Служба, стихи и санки…
Вязмитинов, в чин Добрынина не произведя, уехал в Рыльск к отцу гостить.
Остался Гавриил один в канцелярии; канцелярия была в избе, хозяин которой был переименован уже в канцелярского служителя.
В темной каморке, где стоял стол канцелярский, бегали еще не переименованные черные тараканы.
Замазавши и заклеивши все щели, особенно вокруг косяков, и забелив их, стал работать в этом приюте правосудия Добрынин не очень радостно.
В канцелярии был сундук, в сундуке – дела, не внесенные в опись.
Делать, в сущности говоря, было нечего. А у князя Горчакова Параша хорошо пела, гусляр играл, и первый раз в жизни Добрынин пел для себя, правда, за чужое, даровое вино.
Сюда часто приходил господин Шпынев, ученик славного Ломоносова. Он был человек необычной образованности.
И сам Добрынин различал ямбы от хореев, знал, что такое рифма долгая, богатая.
И только неполное знание мифологии удерживало его от сочинительства.
Но тут помогал приятелям славный мифологический словарь.
Шпынев же писал стихи без мифологии.
Здесь сочинялись стихи сатирические на разного рода людей в городе.
Например, на господина Хамкина было написано стихотворение:
Хозяин здесь живет пространныя гортани,
Во храме божьем, что ревет, без всякой дани.
Господин Хамкин на эти стихи рассердился и считал их негодными.
Косился на приятелей и воевода Малеев.
Предложено было Добрынину являться в общую канцелярию, зауряд со всеми, и, может быть, совсем бы погиб господин Добрынин, – потому что именовали уже его господином, – если бы он не читал книгу, называемую "Светская школа, или отеческое наставление сыну об обхождении в свете".
Книжка была интересная. Подарил ее Добрынину Шпынев.
А Горчаков с обидностью, когда увидел Парашку, на Добрынина глядящую, в книге этой ногтем отметил речь Аристипа:
"Ты сам знаешь, что шляхетство человеку высокие мысли дает и ни до каких подлых дел его не допускает. А все первые дела камерной службы и в глазах у дворян презренны.

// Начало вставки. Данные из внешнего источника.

theorem opos_bound {d : Dec} (h : d.BodyInv) : d.opos.toNat ≤ 1599999996 := by
  rw [h.opos]
  exact Nat.mul_le_mul (h.pxpos_le.trans h.pixels_le) (channels_bounds h.och_legal).2

/-- The invariant of a running operation bounds the cursors. -/
theorem inv {d : Dec} (h : d.BodyInv) (hs : d.status = Status.running) (hstrm : d.strmIn.wf) (hpix : d.pixOut.wf) :
    d.Inv where
  status := hs ▸ Status.coherent_running
  causes := by rw [hs]; intro c hc; cases hc
  strmIn := hstrm
  pixOut := hpix
  pxpos_lt := Nat.lt_of_le_of_lt (h.pxpos_le.trans h.pixels_le) (by decide)
  opos_lt := Nat.lt_of_le_of_lt h.opos_bound (by decide)
  body := fun _ => h
  done := by rw [hs]; intro hd; cases hd

/-- An operation that has just begun (R181, R232). -/
theorem begin {d : Dec} {w h : U32} {c cs : Byte} (accepted : d.headerCheck w h c cs = none)
    (seen : d.recordAt .header 0 Config.headerSize = .record (.header w h c cs)) : (d.begin w h c cs).BodyInv := by
  obtain ⟨hrequest, hdescriptor⟩ := Dec.headerCheck_eq_none.1 accepted
  exact
    { noStart := rfl
      request := hrequest
      descriptor := hdescriptor
      headerSeen := seen
      och := rfl
      ipos_ge := le_rfl
      ipos_le := (Dec.requestCheck_eq_none.1 hrequest).2
      pxpos_le := Nat.zero_le _
      opos := (Nat.zero_mul _).symm
      coherent := Pxc.coherent_clear }

/-- The writes of a chunk that fits the stream, clipped to the pixels still missing: no cursor wraps. -/
theorem retire {d : Dec} (h : d.BodyInv) {len k : Nat} (cur : Pixel) (ins : Bool)
    (fits : d.ipos.toNat + len ≤ d.inLen.toNat) (clipped : d.pxpos.toNat + k ≤ d.pixels) :
    (d.retire len cur k ins).BodyInv := by
  have hn := h.pixels_le
  have hout : d.opos.toNat + k * d.och.toNat ≤ d.pixels * d.och.toNat := by
    rw [h.opos, ← Nat.add_mul]
    exact Nat.mul_le_mul_right _ clipped
  have hfit := h.pixOut_fits
  have hk : (k - 1) * d.och.toNat ≤ k * d.och.toNat := Nat.mul_le_mul_right _ (Nat.sub_le k 1)
  have hw : d.opos.toNat + (k - 1) * d.och.toNat < 2 ^ 32 := by omega
  have hi : (cursorAdd d.ipos len).toNat = d.ipos.toNat + len := toNat_cursorAdd (by omega)
  have hp : (cursorAdd d.pxpos k).toNat = d.pxpos.toNat + k := toNat_cursorAdd (by omega)
  have ho : (d.retire len cur k ins).opos.toNat = (d.pxpos.toNat + k) * d.och.toNat := by
    have he := (Dec.retire_effect { State.reset with dec := d } len cur k ins h.och_legal hw).opos
    rw [Nat.add_mul, ← h.opos, ← toNat_cursorAdd (x := d.opos) (by omega)]
    exact congrArg BitVec.toNat he
  rw [Dec.retire_frame]
  exact
    { h with
      ipos_ge := h.ipos_ge.trans ((Nat.le_add_right ..).trans_eq hi.symm)
      ipos_le := hi.trans_le fits
      pxpos_le := hp.trans_le clipped
      opos := by simp only [hp, ho]
      coherent := by
        cases ins
        · exact h.coherent
        · exact h.coherent.insert cur }

/-- The results of an operation whose last pixel has been produced (R34, R228). -/
theorem doneInv {d : Dec} (h : d.BodyInv) (hlast : d.pxpos.toNat = d.pixels) (len : Nat) : (d.finish len).DoneInv where
  descriptor := h.descriptor
  och := h.och_legal
  pxpos := hlast
  opos := hlast ▸ h.opos
  outLen := (BitVec.toNat_ofNat ..).trans (Nat.mod_eq_of_lt h.pixOut_fits)

end Dec.BodyInv

namespace Dec.Inv

/-- A failure writes STATUS only (R262). -/
theorem fail {d : Dec} (h : d.Inv) {c : Cause} (hc : c.ofDec = true) : (d.fail c).Inv :=
  { h with
    status := Status.coherent_fail c
    causes := fun _ hx => Option.some.inj hx ▸ hc
    body := fun hb => by cases hb
    done := fun hd => by cases hd }

theorem retire {d : Dec} (h : d.Inv) (hb : d.status.phase = .body) {len k : Nat} (cur : Pixel) (ins : Bool)
    (fits : d.ipos.toNat + len ≤ d.inLen.toNat) (clipped : d.pxpos.toNat + k ≤ d.pixels) :
    (d.retire len cur k ins).Inv := by
  have hpix : (d.cacheWrite ins cur).pixOut.wf := (d.cacheWrite_pixOut ins cur).symm ▸ h.pixOut
  exact ((h.body hb).retire cur ins fits clipped).inv ((d.retire_status ..).trans (h.status.eq_running hb))
    ((d.retire_strmIn ..).symm ▸ h.strmIn) (Dec.putTimes_pixOut_wf hpix cur k)

theorem finish {d : Dec} (h : d.Inv) (hb : d.BodyInv) (hlast : d.pxpos.toNat = d.pixels) (len : Nat) :
    (d.finish len).Inv :=
  { h with
    status := Status.coherent_finished
    causes := fun _ hx => by cases hx
    body := fun hb => by cases hb
    done := fun _ => hb.doneInv hlast len }

end Dec.Inv

theorem ExecOutcome.inv {i : Instr} {d d' : Dec} (did : ExecOutcome i d d') (fetched : d.fetch = some (.record i))
    (h : d.Inv) : d'.Inv := by
  cases did with
  | chunk cur k ins _ enabled fits clipped _ eq =>
    obtain ⟨hb, -, -⟩ := enabledAction_eq_body.1 enabled
    exact eq ▸ h.retire hb cur ins fits clipped
  | begun w hh c cs is enabled accepted eq =>
    subst is
    have hb := Dec.BodyInv.begin accepted (Dec.recordAt_of_fetch_start enabled fetched)
    exact eq ▸ hb.inv rfl h.strmIn h.pixOut
  | finished _ enabled _ eq =>
    obtain ⟨hb, -, hlast⟩ := enabledAction_eq_finish.1 enabled
    exact eq ▸ h.finish (h.body hb) hlast 8
  | failed c ofDec _ eq => exact eq ▸ h.fail ofDec

/-! #### The block: the engine that does not move keeps its invariant (R20) -/

theorem StepOutcome.inv {s t : State} (did : StepOutcome s t) (h : s.Inv) : t.Inv := by
  cases did with
  | idle _ eq => exact eq ▸ h
  | enc e _ did eq => exact eq ▸ ⟨did.inv h.enc, h.dec⟩
  | record i d _ fetched did eq => exact eq ▸ ⟨h.enc, did.inv fetched h.dec⟩
  | fails c _ fetched eq => exact eq ▸ ⟨h.enc, h.dec.fail (Dec.fetch_fails_ofDec fetched)⟩

end Sys2Proof.Machine

/-- Settles O49, by the cases of what a step of the block can do. -/
theorem everyStepKeepsTheInvariant : Obligations.EveryStepKeepsTheInvariant :=
  fun _ _ h hs => (step_next_cases hs).inv h

/-! ### O21, O30, O31, O26, O29: which step moves, and what it moves (10_state.md R20, R45) -/

namespace Sys2Proof.Machine

/-! #### DEC's step as a function of DEC alone (R20) -/

/-- What the execution of a record does to DEC. -/
def Dec.exec (i : Instr) (d : Dec) : Host.Outcome Dec Fault Refusal :=
  match i with
  | .rgb r g b => d.chunkStep 4 (rgbPixel d.prev r g b) 1 true
  | .rgba r g b a => d.chunkStep 5 ⟨r, g, b, a⟩ 1 true
  | .index slot => d.chunkStep 1 (Pxc.read d.idx slot) 1 false
  | .diff dr dg db => d.chunkStep 1 (diffPixel d.prev dr dg db) 1 true
  | .luma dg drdg dbdg => d.chunkStep 2 (lumaPixel d.prev dg drdg dbdg) 1 true
  | .run n => d.runChunk Config.decRunCacheWrite n
  | .header width height channels colorspace => d.start width height channels colorspace
  | .endMarker => d.endStep Config.checkEndMarker

theorem exec_eq (i : Instr) (s : State) : exec i s = s.withDec (s.dec.exec i) := by
  cases i <;> rfl

/-- DEC's enabled step: its next record fetched and executed. -/
def Dec.step (d : Dec) : Host.Outcome Dec Fault Refusal :=
  match d.fetch with
  | some (.record i) => d.exec i
  | some (.fails c) => .next (d.fail c)
  | some .absent => .fault .absentInputByte
  | none => .refused .startWhileBusy

theorem Dec.step_of_record {d : Dec} {i : Instr} (h : d.fetch = some (.record i)) : d.step = d.exec i := by
  simp [Dec.step, h]

theorem Dec.step_of_fails {d : Dec} {c : Cause} (h : d.fetch = some (.fails c)) : d.step = .next (d.fail c) := by
  simp [Dec.step, h]

theorem decStep_eq (s : State) : decStep s = s.withDec s.dec.step := by
  unfold decStep
  split
  case h_1 i hf => rw [Dec.step_of_record hf, exec_eq]
  case h_2 c hf => rw [Dec.step_of_fails hf]; rfl
  case h_3 hf => simp [Dec.step, hf, State.withDec]
  case h_4 hf => simp [Dec.step, hf, State.withDec]

/-! #### A record executes exactly when its step is enabled -/

theorem Dec.chunkStep_enabled (d : Dec) (len : Nat) (cur : Pixel) (k : Nat) (ins : Bool) :
    (d.action = some .body → ∃ d', d.chunkStep len cur k ins = .next d') ∧
    (d.action ≠ some .body → d.chunkStep len cur k ins = .refused .recordNotEnabled) := by
  rcases d.chunkStep_cases len cur k ins with ⟨ha, -, he⟩ | ⟨ha, -, he⟩ | ⟨ha, he⟩
  · exact ⟨fun _ => ⟨_, he⟩, fun hn => absurd ha hn⟩
  · exact ⟨fun _ => ⟨_, he⟩, fun hn => absurd ha hn⟩
  · exact ⟨fun hp => absurd hp ha, fun _ => he⟩

theorem Dec.exec_enabled (i : Instr) (d : Dec) :
    (d.action = some (stepOf i.position) → ∃ d', d.exec i = .next d') ∧
    (d.action ≠ some (stepOf i.position) → d.exec i = .refused .recordNotEnabled) := by
  cases i with
  | rgb | rgba | index | diff | luma | run => exact d.chunkStep_enabled ..
  | header w h c cs =>
    rcases d.start_cases w h c cs with ⟨ha, -, he⟩ | ⟨x, ha, -, he⟩ | ⟨ha, he⟩
    · exact ⟨fun _ => ⟨_, he⟩, fun hn => absurd ha hn⟩
    · exact ⟨fun _ => ⟨_, he⟩, fun hn => absurd ha hn⟩
    · exact ⟨fun hp => absurd hp ha, fun _ => he⟩
  | endMarker =>
    rcases d.endStep_cases Config.checkEndMarker with ⟨ha, -, he⟩ | ⟨ha, -, -, he⟩ | ⟨ha, he⟩
    · exact ⟨fun _ => ⟨_, he⟩, fun hn => absurd ha hn⟩
    · exact ⟨fun _ => ⟨_, he⟩, fun hn => absurd ha hn⟩
    · exact ⟨fun hp => absurd hp ha, fun _ => he⟩

theorem exec_of_enabled {i : Instr} {s : State} (h : s.dec.action = some (stepOf i.position)) :
    ∃ t, exec i s = .next t := by
  obtain ⟨d, hd⟩ := (s.dec.exec_enabled i).1 h
  exact ⟨_, by rw [exec_eq, hd]; rfl⟩

theorem exec_of_not_enabled {i : Instr} {s : State} (h : s.dec.action ≠ some (stepOf i.position)) :
    exec i s = .refused .recordNotEnabled := by
  rw [exec_eq, (s.dec.exec_enabled i).2 h]
  rfl

/-- No record writes STRM_IN, IN_LEN or REQCH (R34). -/
theorem ExecOutcome.inputs {i : Instr} {d d' : Dec} (did : ExecOutcome i d d') :
    d'.strmIn = d.strmIn ∧ d'.inLen = d.inLen ∧ d'.reqch = d.reqch := by
  cases did with
  | chunk cur k ins _ _ _ _ _ eq => rw [eq, Dec.retire_frame]; exact ⟨rfl, rfl, rfl⟩
  | begun _ _ _ _ _ _ _ eq => rw [eq]; exact ⟨rfl, rfl, rfl⟩
  | finished _ _ _ eq => rw [eq]; exact ⟨rfl, rfl, rfl⟩
  | failed _ _ _ eq => rw [eq]; exact ⟨rfl, rfl, rfl⟩

end Sys2Proof.Machine

/-- Settles O21, by the cases of the chunk step, the start step and the end step. -/
theorem recordExecutesExactlyWhenItsStepIsEnabled : Obligations.RecordExecutesExactlyWhenItsStepIsEnabled := by
  intro i s
  refine ⟨fun ha => ?_, exec_of_not_enabled⟩
  obtain ⟨t, ht⟩ := exec_of_enabled ha
  obtain ⟨d, rfl, did⟩ := exec_next_cases ht
  obtain ⟨hstrm, hlen, hreq⟩ := did.inputs
  exact ⟨_, ht, rfl, hstrm, hlen, hreq, rfl, rfl⟩

namespace Sys2Proof.Machine

/-! #### Which engine has a step -/

/-- In BODY, with no START pending and PXPOS within the image, the step is the body step or the end step (R45). -/
theorem enabledAction_of_body {t : Status} {c : BitVec 1} {p n : Nat} (hb : t.phase = .body) (hc : c = 0) (hp : p ≤ n) :
    enabledAction t c p n = some (if p < n then .body else .finish) := by
  split
  case isTrue hlt => exact enabledAction_eq_body.2 ⟨hb, ctrl_ne_one.2 hc, hlt⟩
  case isFalse hge => exact enabledAction_eq_finish.2 ⟨hb, ctrl_ne_one.2 hc, by omega⟩

/-- Outside BODY only START moves an engine (R45). -/
theorem enabledAction_of_quiet {t : Status} {c : BitVec 1} {p n : Nat} (hb : t.phase ≠ .body) (hc : c = 0) :
    enabledAction t c p n = none := by
  subst hc
  obtain ⟨phase, err, eclass⟩ := t
  cases phase with
  | body => exact absurd rfl hb
  | idle | done | failed => rfl

theorem State.mover_of_none {s : State} (he : s.enc.action = none) (hd : s.dec.action = none) : s.mover = none := by
  simp [State.mover, he, hd]

theorem State.mover_of_dec {s : State} {a : Action} (he : s.enc.action = none) (hd : s.dec.action = some a) :
    s.mover = some .dec := by
  simp [State.mover, he, hd]

theorem State.mover_of_enc {s : State} {a : Action} (he : s.enc.action = some a) (hd : s.dec.action = none) :
    s.mover = some .enc := by
  simp [State.mover, he, hd]

theorem State.mover_of_turn_dec {s : State} {a : Action} (ht : s.turn = .dec) (hd : s.dec.action = some a) :
    s.mover = some .dec := by
  cases he : s.enc.action with
  | none => exact State.mover_of_dec he hd
  | some => simp [State.mover, he, hd, ht]

theorem step_of_mover_none {s : State} (hm : s.mover = none) : step s = .next s := by
  simp [step, hm]

theorem step_of_mover_dec {s : State} (hm : s.mover = some .dec) : step s = passTurn (s.withDec s.dec.step) := by
  simp [step, hm, decStep_eq]

theorem step_of_mover_enc {s : State} (hm : s.mover = some .enc) : step s = passTurn (s.withEnc s.enc.step) := by
  simp [step, hm, encStep]

end Sys2Proof.Machine

/-- Settles O30: the invariant shuts out a pending START and a PXPOS past the image. -/
theorem busyEngineHasExactlyOneStep : Obligations.BusyEngineHasExactlyOneStep :=
  fun _ h =>
    ⟨fun hb => enabledAction_of_body hb (h.enc.body hb).noStart (h.enc.body hb).pxpos_le,
      fun hb => enabledAction_of_body hb (h.dec.body hb).noStart (h.dec.body hb).pxpos_le⟩

/-- Settles O31: each engine's step is a function of that engine alone. -/
theorem stepsOfTheEnginesCommute : Obligations.StepsOfTheEnginesCommute := by
  intro s a b ha hb
  rw [decStep_eq] at hb
  obtain ⟨e, he, rfl⟩ := State.withEnc_eq_next.1 ha
  obtain ⟨d, hd, rfl⟩ := State.withDec_eq_next.1 hb
  refine ⟨{ s with enc := e, dec := d }, ?_, ?_, rfl, rfl⟩
  · rw [decStep_eq]
    exact State.withDec_eq_next.2 ⟨d, hd, rfl⟩
  · exact State.withEnc_eq_next.2 ⟨e, he, rfl⟩

/-- Settles O29: with no step enabled no engine moves. -/
theorem quietBlockKeepsItsState : Obligations.QuietBlockKeepsItsState :=
  fun _ heb hec hdb hdc =>
    step_of_mover_none
      (State.mover_of_none (enabledAction_of_quiet heb hec)
        (enabledAction_of_quiet hdb hdc))

namespace Sys2Proof

/-! #### What decodes, and from how many bytes (30_encoding.md R101 to R104) -/

theorem field_lt (b : Byte) (lo len : Nat) : field b lo len < 2 ^ len := (b.extractLsb' lo len).isLt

Всем высшим надобно кланяться, а перед знатными купцами ползать, а притом бы к знатным людям ход иметь, у которых камерные служители через лакеев, женщин и через людей боярских вкрадываются, а дворянству все сие подло, мерзостно и противно".
И далее:
"Кто в камерный чин из бедности, да и подлого рода пойдет, то во всякие, а особенно пользу приносящие, дела без стыда и боязливости вступает, зная то, что ему хуже и беднее быть невозможно".

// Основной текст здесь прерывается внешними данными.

/-- R20: `READY` is 0 after reset, 1 after the initialisation step, and never cleared but by a reset; the host can read it,
and no other host move changes it; while it is 0 no request is taken; while it is 1 the tables are built (the table
invariant, which every run from reset keeps, says so) and the oldest request is executed. -/
def Obligations.ReadyBitLifeCycle : Prop :=
  ∀ s : State,
    (s.hostMove .reset).2.ready = false ∧
    (∀ t, step s = .next t → t.ready = true) ∧
    (∀ m : HostMove, m ≠ .reset → (s.hostMove m).2.ready = s.ready) ∧
    s.hostMove .readReady = (.ready s.ready, s) ∧
    (s.ready = false → ∃ t, step s = .next t ∧ t.pending = s.pending ∧ t.responses = s.responses) ∧
    (s.ready = true → (s.Inv → s.tables.ValInverse) ∧
      ∀ (r : Request) (rest : List Request) (i : Instr), s.pending = r :: rest → decode r = .ok i → step s = exec i s)

/-- R118: while `READY = 1` the initialiser has no step, and no step and no host move but a reset writes `VAL` or clears
`READY`. -/
def Obligations.InitialisationOncePerReset : Prop :=
  ∀ s : State, s.ready = true →
    s.enabled .initialiser = false ∧
    (∀ t, step s = .next t → t.ready = true ∧ t.tables.val = s.tables.val) ∧
    (∀ m : HostMove, m ≠ .reset → (s.hostMove m).2.ready = true ∧ (s.hostMove m).2.tables.val = s.tables.val)

/-- R16: the mapping is a bijection between digits and valid codes, and no request, operation or host action changes an
entry of a table; `VAL` is written by the initialiser alone, and a reset starts a new life of it. -/
def Obligations.TablesNeverMutated : Prop :=
  ∀ s : State, s.Inv →
    (∀ t, step s = .next t → t.tables.sym = s.tables.sym ∧ t.tables.pow = s.tables.pow ∧ t.tables.thr = s.tables.thr ∧
      t.tables.thrTop = s.tables.thrTop ∧ (s.ready = true → t.tables.val = s.tables.val)) ∧
    (∀ m : HostMove, (s.hostMove m).2.tables.sym = s.tables.sym ∧ (s.hostMove m).2.tables.pow = s.tables.pow ∧
      (s.hostMove m).2.tables.thr = s.tables.thr ∧ (s.hostMove m).2.tables.thrTop = s.tables.thrTop ∧
      (m ≠ .reset → (s.hostMove m).2.tables.val = s.tables.val)) ∧
    (s.ready = true →
      (∀ d e : Fin 56, s.tables.sym[d.val] = s.tables.sym[e.val] → d = e) ∧
      (∀ d : Fin 56, entryValid (s.tables.readVal s.tables.sym[d.val]) = true ∧
        (entryDigit (s.tables.readVal s.tables.sym[d.val])).toNat = d.val) ∧
      (∀ c : Byte, entryValid (s.tables.readVal c) = true → ∃ d : Fin 56, s.tables.sym[d.val] = c))

/-- The invariant holds at reset, for the model's own parameters and for every admissible alphabet and capacity. -/
def Obligations.ResetMeetsInvariant : Prop :=
  State.reset.Inv ∧
  ∀ (a : Config.Alphabet) (c : Config.Caps), a.Admissible → c.Admissible → (State.resetWith a c).Inv

/-- Every step keeps the invariant of the block's state: the read-only tables at their constants, `VAL` the inverse of
`SYM` once `READY = 1`, `IN_MAX >= 12`. -/
def Obligations.EveryStepKeepsInvariant : Prop :=
  ∀ s t : State, s.Inv → step s = .next t → t.Inv

/-- Every host move keeps the same invariant, a reset at any time included. -/
def Obligations.HostMovesKeepInvariant : Prop :=
  ∀ (s : State) (m : HostMove), s.Inv → (s.hostMove m).2.Inv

Прослушав эти слова, Добрынин вынул из кармана случайно унесенную от епископа своего табакерку, поиграл ею в рассеянности и произнес бледным голосом:
– Да, просвещение…
Придя домой, Добрынин сел писать стихи и писал до утра, а утром увидал с изумлением, что стихи написаны им не на Горчакова, а на Шпынева.
Стихи эти были забыты им как бы случайно на столе в канцелярии общей.

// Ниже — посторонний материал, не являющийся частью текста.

-- ==== Sys2Proof/Laws/Tables.lean ====
section
/-! SUPPORT. What the tables hold: entries of `VAL`, the table the initialiser builds, the powers and the thresholds. -/

namespace Sys2Proof.Machine

@[simp] theorem entryValid_validEntry (d : Digit) : entryValid (validEntry d) = true := by
  revert d; decide

@[simp] theorem entryDigit_validEntry (d : Digit) : entryDigit (validEntry d) = d := by
  revert d; decide

@[simp] theorem entryValid_invalidEntry : entryValid invalidEntry = false := by decide

@[simp] theorem entryDigit_invalidEntry : entryDigit invalidEntry = 0#6 := by decide

/-- A write of `VAL` seen at the address written and at any other. -/
theorem writeVal_get (v : Vector ValEntry 256) (b c : Byte) (e : ValEntry) :
    (writeVal v b e)[c.toNat]'c.isLt = if b = c then e else v[c.toNat]'c.isLt := by
  by_cases h : b = c
  · subst h; simp [writeVal]
  · have : b.toNat ≠ c.toNat := fun hn => h (BitVec.eq_of_toNat_eq hn)
    simp [writeVal, h, this]

/-- The initialiser's writes leave a code alone that no listed digit has as its symbol. -/
theorem buildVal_fold_other (a : Config.Alphabet) (c : Byte) :
    ∀ (l : List (Fin 56)) (v : Vector ValEntry 256), (∀ d ∈ l, a[d.val] ≠ c) →
      (l.foldl (fun v d => writeVal v a[d.val] (validEntry (BitVec.ofNat 6 d.val))) v)[c.toNat]'c.isLt
        = v[c.toNat]'c.isLt
  | [], v, _ => rfl
  | d :: l, v, h => by
    rw [List.foldl_cons, buildVal_fold_other a c l _ (fun e he => h e (List.mem_cons_of_mem _ he)), writeVal_get,
      if_neg (h d List.mem_cons_self)]

/-- The initialiser's writes leave `valid(d)` at the symbol of a listed digit whose symbol no other digit has. -/
theorem buildVal_fold_self (a : Config.Alphabet) (d : Fin 56) (hinj : ∀ e : Fin 56, a[e.val] = a[d.val] → e = d) :
    ∀ (l : List (Fin 56)) (v : Vector ValEntry 256), d ∈ l →
      (l.foldl (fun v d => writeVal v a[d.val] (validEntry (BitVec.ofNat 6 d.val))) v)[(a[d.val]).toNat]'(a[d.val]).isLt
        = validEntry (BitVec.ofNat 6 d.val)
  | [], _, h => by cases h
  | e :: l, v, h => by
    rw [List.foldl_cons]
    by_cases hd : d ∈ l
    · exact buildVal_fold_self a d hinj l _ hd
    · have hed : e = d := by
        cases h with
        | head => rfl
        | tail _ h => exact absurd h hd
      subst hed
      rw [buildVal_fold_other a _ l _ (fun f hf hfe => hd (hinj f hfe ▸ hf)), writeVal_get, if_pos rfl]

theorem alphabet_injective {a : Config.Alphabet} (h : a.Distinct) (d e : Fin 56) (hde : a[d.val] = a[e.val]) : d = e := by
  have hd : d.val < a.toList.length := by simp
  have he : e.val < a.toList.length := by simp
  have := (List.Nodup.getElem_inj_iff h (hi := hd) (hj := he)).mp (by simpa using hde)
  exact Fin.ext this

theorem mem_alphabet {a : Config.Alphabet} {c : Byte} : c ∈ a.toList ↔ ∃ d : Fin 56, a[d.val] = c := by
  constructor
  · intro h
    obtain ⟨i, hi, rfl⟩ := List.getElem_of_mem h
    exact ⟨⟨i, by simpa using hi⟩, by simp⟩
  · rintro ⟨d, rfl⟩
    simp

theorem initialise_readVal (s : State) (c : Byte) :
    s.initialise.tables.readVal c = (buildVal s.tables.sym)[c.toNat]'c.isLt := by
  simp only [Tables.readVal, initialise_val]

/-- The initialisation step makes `VAL` the inverse of `SYM` when the 56 codes are distinct (10_state.md R17). -/
theorem initialise_valInverse {s : State} (h : Config.Alphabet.Distinct s.tables.sym) :
    s.initialise.tables.ValInverse := by
  simp only [Tables.ValInverse, initialise_readVal, initialise_sym]
  constructor
  · intro d
    exact buildVal_fold_self s.tables.sym d (fun e he => alphabet_injective h e d he) _ _ (List.mem_finRange d)
  · intro c hc
    have := buildVal_fold_other s.tables.sym c (List.finRange 56) (Vector.replicate 256 invalidEntry)
      (fun d _ hd => hc (mem_alphabet.mpr ⟨d, hd⟩))
    rw [buildVal, this]
    simp

/-- The initialisation step leaves the read-only tables, so they hold their constants after it exactly when before. -/
theorem initialise_romOk (s : State) : s.initialise.tables.RomOk ↔ s.tables.RomOk := by
  simp only [Tables.RomOk, initialise_sym, initialise_pow, initialise_thr, initialise_thrTop]

/-- The default alphabet meets the five constraints (10_state.md R15). -/
theorem alphabetA0_admissible : Config.Alphabet.Admissible Config.alphabetA0 := by decide +kernel

/-- Every power is exact in 64 bits (10_state.md R18). -/
theorem powTable_toNat (p : Fin 12) : (Config.powTable[p.val]).toNat = 56 ^ p.val := by
  revert p; decide

/-- Every threshold of positions 0..10 is exact in 64 bits (10_state.md R19). -/
theorem thrTable_toNat (p : Fin 11) (m : Fin 56) : (Config.thrTable[p.val][m.val]).toNat = m.val * 56 ^ p.val := by
  have hp : (56 : Nat) ^ p.val ≤ 56 ^ 10 := Nat.pow_le_pow_right (by decide) (by omega)
  have hm : m.val * 56 ^ p.val ≤ 55 * 56 ^ 10 := Nat.mul_le_mul (by omega) hp
  have : m.val * 56 ^ p.val < 2 ^ 64 := by omega
  simp only [Config.thrTable, Config.radix, Vector.getElem_ofFn, BitVec.toNat_ofNat]
  exact Nat.mod_eq_of_lt this

theorem thrTopTable_toNat (m : Fin 2) : (Config.thrTopTable[m.val]).toNat = m.val * 56 ^ 11 := by
  revert m; decide

end Sys2Proof.Machine
end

Прокурор прочел их без рассеянности.
А вечером Добрынин был уже приглашен в компанию первых чиновников города, и дан ему был вхожий стакан, и тут он стихи прочел, и все много смеялись.
А стихи эти были следующие:
Что чадна голова, глаза, лицо окисли,
Что брюхо на ноги, чело на нос обвисли,
В смердячей хижине гнилой свой труп скрывает,
С похмелья весь дрожит, свирепо ртом зевает,
То славный муж Шпынев, что всем чертит стихи,
Не зря на свой порок и пьяные грехи.
С тех пор участь Добрынина поправилась, он был даже уволен от обязательного сидения в канцелярии, но позволение это употреблял с умеренностью.
К князю Добрынин продолжал ходить, но принимали его уже с умеренностью и холодностью.
По первому зимнему пути вернулся из отпуска и благодетель Вязмитинов.
Вернувшись, позвал он к себе Добрынина и сказал:
– Много ли у тебя в Севске денег оставлено?
– С тысячу рублей. Но получить их одним разом трудно, потому что розданы они под проценты.
– Привез бы ты их сюда, здесь дадут тройные проценты. Я тебе это устрою.
Добрынин сообразил, что, значит, проценты будут четверные, и сказал:
– Лучше мне было в Севске показаться с новым чином.
И на двадцать шестом году жизни своей был объявлен в приказе Добрынин коллежским регистратором и смог вдеть наконец шпагу в карман своего кафтана.